*** Opening Data for the task ***

-- ==== Sys2Proof/Machine/Cipher.lean ====
section
/-! DEFINITION. The cipher and MAC commands (41_crypto.md rules R227 to R229 and R236 to R239). -/

namespace Sys2Proof.Machine

open Sys2Proof

/-- A command that reads KSEL: with the key it selects it has its effect, all three keys are then cleared
and it ends (rule R239); with a key select that names no key it is ILLEGAL and changes nothing else
(30_encoding.md rule R136). -/
def withKey (ksel : BitVec 4) (s : State) (effect : Block → State × ResultCode) : State :=
  match s.keys.select ksel with
  | none => s.finish .illegal
  | some k => ((effect k).1.zeroizeKeys).finish (effect k).2

/-- An effect on a range of WBUF: FAIL with nothing changed when the range passes the buffer's end (rules
R236 to R238). -/
def onRange (s : State) (effect : State) : State × ResultCode :=
  if s.rangeOff + s.rangeLen > 256 then (s, .fail) else (effect, .ok)

/-- The bytes of the range ARG0 names. -/
def State.rangeBytes (s : State) : List Byte := s.wbufBytes s.rangeOff s.rangeLen

/-- AES_ENC (rule R228). -/
def execAesEnc (ksel : BitVec 4) (s : State) : Host.Outcome State Fault Refusal :=
  .next (withKey ksel s (fun k => (s.setBlk (aes k s.blk), .ok)))

/-- AES_DEC (rule R229). -/
def execAesDec (ksel : BitVec 4) (s : State) : Host.Outcome State Fault Refusal :=
  .next (withKey ksel s (fun k => (s.setBlk (aesInv k s.blk), .ok)))

/-- CTR_XOR (rule R236). -/
def execCtrXor (ksel : BitVec 4) (s : State) : Host.Outcome State Fault Refusal :=
  .next (withKey ksel s (fun k =>
    onRange s (s.setWbuf s.rangeOff (ctrXor k s.dirArg s.devAddrArg s.fCntArg s.rangeBytes))))

/-- CMAC (rule R237). -/
def execCmac (ksel : BitVec 4) (s : State) : Host.Outcome State Fault Refusal :=
  .next (withKey ksel s (fun k => onRange s (s.setBlk (cmacTag k s.rangeBytes))))

/-- MIC_DATA (rule R238): the MIC bytes go into RES0 in wire order. -/
def execMicData (ksel : BitVec 4) (s : State) : Host.Outcome State Fault Refusal :=
  .next (withKey ksel s (fun k =>
    onRange s (s.setRes0 (wordLe (micData k s.dirArg s.devAddrArg s.fCntArg s.rangeBytes)))))

end Sys2Proof.Machine
end

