-- ==== Sys2Proof/Machine/Dispatch.lean ====
section
/-! DEFINITION. One arm per command: the rule the opcode table names (43_system.md rule R344). -/

namespace Sys2Proof.Machine

open Sys2Proof

-- One command, with its operands already decoded.
def exec (i : Instr) (s : State) : Host.Outcome State Fault Refusal :=
  match i with
  | .nop => Sys2Proof.Machine.execNop s
  | .encode => Sys2Proof.Machine.execEncode s
  | .decode => Sys2Proof.Machine.execDecode s
  | .phySize => Sys2Proof.Machine.execPhySize s
  | .isUpstream => Sys2Proof.Machine.execIsUpstream s
  | .aesEnc ksel => Sys2Proof.Machine.execAesEnc ksel s
  | .aesDec ksel => Sys2Proof.Machine.execAesDec ksel s
  | .ctrXor ksel => Sys2Proof.Machine.execCtrXor ksel s
  | .cmac ksel => Sys2Proof.Machine.execCmac ksel s
  | .micData ksel => Sys2Proof.Machine.execMicData ksel s
  | .ceInit => Sys2Proof.Machine.execCeInit s
  | .ceAdd idx => Sys2Proof.Machine.execCeAdd idx s
  | .ceRemove idx => Sys2Proof.Machine.execCeRemove idx s
  | .ceMask idx => Sys2Proof.Machine.execCeMask idx s
  | .ceUnmask idx => Sys2Proof.Machine.execCeUnmask idx s
  | .ceSetRatePower => Sys2Proof.Machine.execCeSetRatePower s
  | .ceWaitTime => Sys2Proof.Machine.execCeWaitTime s
  | .ceTxSetting => Sys2Proof.Machine.execCeTxSetting s
  | .ceRx1Setting => Sys2Proof.Machine.execCeRx1Setting s
  | .ceRx2Setting => Sys2Proof.Machine.execCeRx2Setting s
  | .ceRegisterTx => Sys2Proof.Machine.execCeRegisterTx s
  | .ceCapacity => Sys2Proof.Machine.execCeCapacity s
  | .timeOnAir => Sys2Proof.Machine.execTimeOnAir s

end Sys2Proof.Machine
end

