/-- CE_ADD with frequency 0 is a remove that always succeeds; an index past P_NCH, a rejected frequency or a
band past P_NBAND is FAIL and changes nothing; every other add removes what the slot held, writes the slot,
unmasked, counts it in its band and in all, recomputes the selection when the aggregate count is then 1, and
completes with OK; the selection else moves only when the slot was the selected channel (42_channel_engine.md
rules R276 and R281). -/
def Obligations.CeAddConfiguresOrRejects : Prop :=
  (∀ w, CommandWord 0x31 w → decode w = .command (.ceAdd (idxField w))) ∧
  ∀ (s : State) (idx : BitVec 8) (v : Validation), v = s.regionPort.askValidate s.ce.region s.args.r0 →
    (s.args.r0 = 0 → exec (.ceAdd idx) s = exec (.ceRemove idx) s) ∧
    (s.args.r0 ≠ 0 → (s.ce.nch ≤ idx.toNat ∨ v.accepted = false ∨ s.ce.nband ≤ v.subBand) →
      exec (.ceAdd idx) s = .next { s with result := .fail, busy := false, done := true }) ∧
    (s.args.r0 ≠ 0 → idx.toNat < s.ce.nch → v.accepted = true → v.subBand < s.ce.nband →
      ∃ (u t : State) (base : ChanEngine),
        exec (.ceRemove idx) s = .next u ∧ exec (.ceAdd idx) s = .next t ∧
        base = { u.ce with
          chans := u.ce.chans.set idx.toNat ⟨s.args.r0, BitVec.ofNat 8 v.subBand, false⟩
          bands := u.ce.bands.modify v.subBand (fun band => { band with num := band.num + 1 })
          total := u.ce.total + 1 } ∧
        t = { s with
          ce := if base.total = 1 then base.cycleChannel else base
          result := .ok
          busy := false
          done := true } ∧
        t.ce.chans = s.ce.chans.set idx.toNat ⟨s.args.r0, BitVec.ofNat 8 v.subBand, false⟩ ∧
        (s.Inv → s.ce.total = 0 → t.ce.sel = some ⟨v.subBand, idx.toNat⟩) ∧
        (s.Inv → ∀ sel, s.ce.sel = some sel → sel.chan ≠ idx.toNat → t.ce.sel = s.ce.sel))

/-- CE_REMOVE of a present slot clears its frequency, takes it out of the counts if it was unmasked and
recomputes the selection if it was the selected channel; of an absent or out-of-range slot it does nothing; it
always completes with OK (42_channel_engine.md rules R275 and R282). -/
def Obligations.CeRemoveClearsTheSlot : Prop :=
  (∀ w, CommandWord 0x32 w → decode w = .command (.ceRemove (idxField w))) ∧
  ∀ (s : State) (idx : BitVec 8),
    ((∀ ch, s.ce.chans[idx.toNat]? = some ch → ch.freq = 0) →
      exec (.ceRemove idx) s = .next { s with result := .ok, busy := false, done := true }) ∧
    (∀ (ch : Channel) (base : ChanEngine), s.ce.chans[idx.toNat]? = some ch → ch.freq ≠ 0 →
      ch.band.toNat < s.ce.nband →
      base = { s.ce with
        chans := s.ce.chans.set idx.toNat { ch with freq := 0 }
        bands := if ch.masked then s.ce.bands
          else s.ce.bands.modify ch.band.toNat (fun band => { band with num := band.num - 1 })
        total := if ch.masked then s.ce.total else s.ce.total - 1 } →
      exec (.ceRemove idx) s = .next { s with
        ce := if s.ce.sel.map Selection.chan = some idx.toNat then base.cycleChannel else base
        result := .ok
        busy := false
        done := true })

/-- CE_MASK is FAIL past P_NCH; of a present unmasked slot it sets the mask, takes it out of the counts and
recomputes the selection if it was the selected channel; of any other slot it only sets the flag
(42_channel_engine.md rules R277 and R283). -/
def Obligations.CeMaskMakesIneligible : Prop :=
  (∀ w, CommandWord 0x33 w → decode w = .command (.ceMask (idxField w))) ∧
  ∀ (s : State) (idx : BitVec 8),
    (s.ce.nch ≤ idx.toNat →
      exec (.ceMask idx) s = .next { s with result := .fail, busy := false, done := true }) ∧
    (∀ ch, s.ce.chans[idx.toNat]? = some ch → ch.freq = 0 ∨ ch.masked = true →
      exec (.ceMask idx) s = .next { s with
        ce := { s.ce with chans := s.ce.chans.set idx.toNat { ch with masked := true } }
        result := .ok
        busy := false
        done := true }) ∧
    (∀ (ch : Channel) (base : ChanEngine), s.ce.chans[idx.toNat]? = some ch → ch.freq ≠ 0 →
      ch.masked = false → ch.band.toNat < s.ce.nband →
      base = { s.ce with
        chans := s.ce.chans.set idx.toNat { ch with masked := true }
        bands := s.ce.bands.modify ch.band.toNat (fun band => { band with num := band.num - 1 })
        total := s.ce.total - 1 } →
      exec (.ceMask idx) s = .next { s with
        ce := if s.ce.sel.map Selection.chan = some idx.toNat then base.cycleChannel else base
        result := .ok
        busy := false
        done := true })
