@[simp] theorem State.setRes0_regionPort (s : State) (v : Word) : (s.setRes0 v).regionPort = s.regionPort := rfl
@[simp] theorem State.setRes0_ie (s : State) (v : Word) : (s.setRes0 v).ie = s.ie := rfl
@[simp] theorem State.setRes0_busy (s : State) (v : Word) : (s.setRes0 v).busy = s.busy := rfl
@[simp] theorem State.setRes0_done (s : State) (v : Word) : (s.setRes0 v).done = s.done := rfl
@[simp] theorem State.setRes0_errBusy (s : State) (v : Word) : (s.setRes0 v).errBusy = s.errBusy := rfl
@[simp] theorem State.setRes0_cmd (s : State) (v : Word) : (s.setRes0 v).cmd = s.cmd := rfl
@[simp] theorem State.setRes0_result (s : State) (v : Word) : (s.setRes0 v).result = s.result := rfl
@[simp] theorem State.setRes0_args (s : State) (v : Word) : (s.setRes0 v).args = s.args := rfl
@[simp] theorem State.setRes0_ress (s : State) (v : Word) : (s.setRes0 v).ress = { s.ress with r0 := v } := rfl
@[simp] theorem State.setRes0_fd (s : State) (v : Word) : (s.setRes0 v).fd = s.fd := rfl
@[simp] theorem State.setRes0_keys (s : State) (v : Word) : (s.setRes0 v).keys = s.keys := rfl
@[simp] theorem State.setRes0_blk (s : State) (v : Word) : (s.setRes0 v).blk = s.blk := rfl
@[simp] theorem State.setRes0_mem (s : State) (v : Word) : (s.setRes0 v).mem = s.mem := rfl
@[simp] theorem State.setRes0_ce (s : State) (v : Word) : (s.setRes0 v).ce = s.ce := rfl
@[simp] theorem State.setRes0_host (s : State) (v : Word) : (s.setRes0 v).host = s.host := rfl

@[simp] theorem State.setRes1_regionPort (s : State) (v : Word) : (s.setRes1 v).regionPort = s.regionPort := rfl
@[simp] theorem State.setRes1_ie (s : State) (v : Word) : (s.setRes1 v).ie = s.ie := rfl
@[simp] theorem State.setRes1_busy (s : State) (v : Word) : (s.setRes1 v).busy = s.busy := rfl
@[simp] theorem State.setRes1_done (s : State) (v : Word) : (s.setRes1 v).done = s.done := rfl
@[simp] theorem State.setRes1_errBusy (s : State) (v : Word) : (s.setRes1 v).errBusy = s.errBusy := rfl
@[simp] theorem State.setRes1_cmd (s : State) (v : Word) : (s.setRes1 v).cmd = s.cmd := rfl
@[simp] theorem State.setRes1_result (s : State) (v : Word) : (s.setRes1 v).result = s.result := rfl
@[simp] theorem State.setRes1_args (s : State) (v : Word) : (s.setRes1 v).args = s.args := rfl
@[simp] theorem State.setRes1_ress (s : State) (v : Word) : (s.setRes1 v).ress = { s.ress with r1 := v } := rfl
@[simp] theorem State.setRes1_fd (s : State) (v : Word) : (s.setRes1 v).fd = s.fd := rfl
@[simp] theorem State.setRes1_keys (s : State) (v : Word) : (s.setRes1 v).keys = s.keys := rfl
@[simp] theorem State.setRes1_blk (s : State) (v : Word) : (s.setRes1 v).blk = s.blk := rfl
@[simp] theorem State.setRes1_mem (s : State) (v : Word) : (s.setRes1 v).mem = s.mem := rfl
@[simp] theorem State.setRes1_ce (s : State) (v : Word) : (s.setRes1 v).ce = s.ce := rfl
@[simp] theorem State.setRes1_host (s : State) (v : Word) : (s.setRes1 v).host = s.host := rfl

@[simp] theorem State.setBlk_regionPort (s : State) (b : Block) : (s.setBlk b).regionPort = s.regionPort := rfl
@[simp] theorem State.setBlk_ie (s : State) (b : Block) : (s.setBlk b).ie = s.ie := rfl
@[simp] theorem State.setBlk_busy (s : State) (b : Block) : (s.setBlk b).busy = s.busy := rfl
@[simp] theorem State.setBlk_done (s : State) (b : Block) : (s.setBlk b).done = s.done := rfl
@[simp] theorem State.setBlk_errBusy (s : State) (b : Block) : (s.setBlk b).errBusy = s.errBusy := rfl
@[simp] theorem State.setBlk_cmd (s : State) (b : Block) : (s.setBlk b).cmd = s.cmd := rfl
@[simp] theorem State.setBlk_result (s : State) (b : Block) : (s.setBlk b).result = s.result := rfl
@[simp] theorem State.setBlk_args (s : State) (b : Block) : (s.setBlk b).args = s.args := rfl
@[simp] theorem State.setBlk_ress (s : State) (b : Block) : (s.setBlk b).ress = s.ress := rfl
@[simp] theorem State.setBlk_fd (s : State) (b : Block) : (s.setBlk b).fd = s.fd := rfl
@[simp] theorem State.setBlk_keys (s : State) (b : Block) : (s.setBlk b).keys = s.keys := rfl
@[simp] theorem State.setBlk_blk (s : State) (b : Block) : (s.setBlk b).blk = b := rfl
@[simp] theorem State.setBlk_mem (s : State) (b : Block) : (s.setBlk b).mem = s.mem := rfl
@[simp] theorem State.setBlk_ce (s : State) (b : Block) : (s.setBlk b).ce = s.ce := rfl
@[simp] theorem State.setBlk_host (s : State) (b : Block) : (s.setBlk b).host = s.host := rfl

*** Closing Data for the task ***

Exercise goal: Wherever the string "unmasked" appears in the entries, copy that line.

Answer below:
unmasked, counts it in its band and in all, recomputes the selection when the aggregate count is then 1, and
/-- CE_REMOVE of a present slot clears its frequency, takes it out of the counts if it was unmasked and
/-- CE_MASK is FAIL past P_NCH; of a present unmasked slot it sets the mask, takes it out of the counts and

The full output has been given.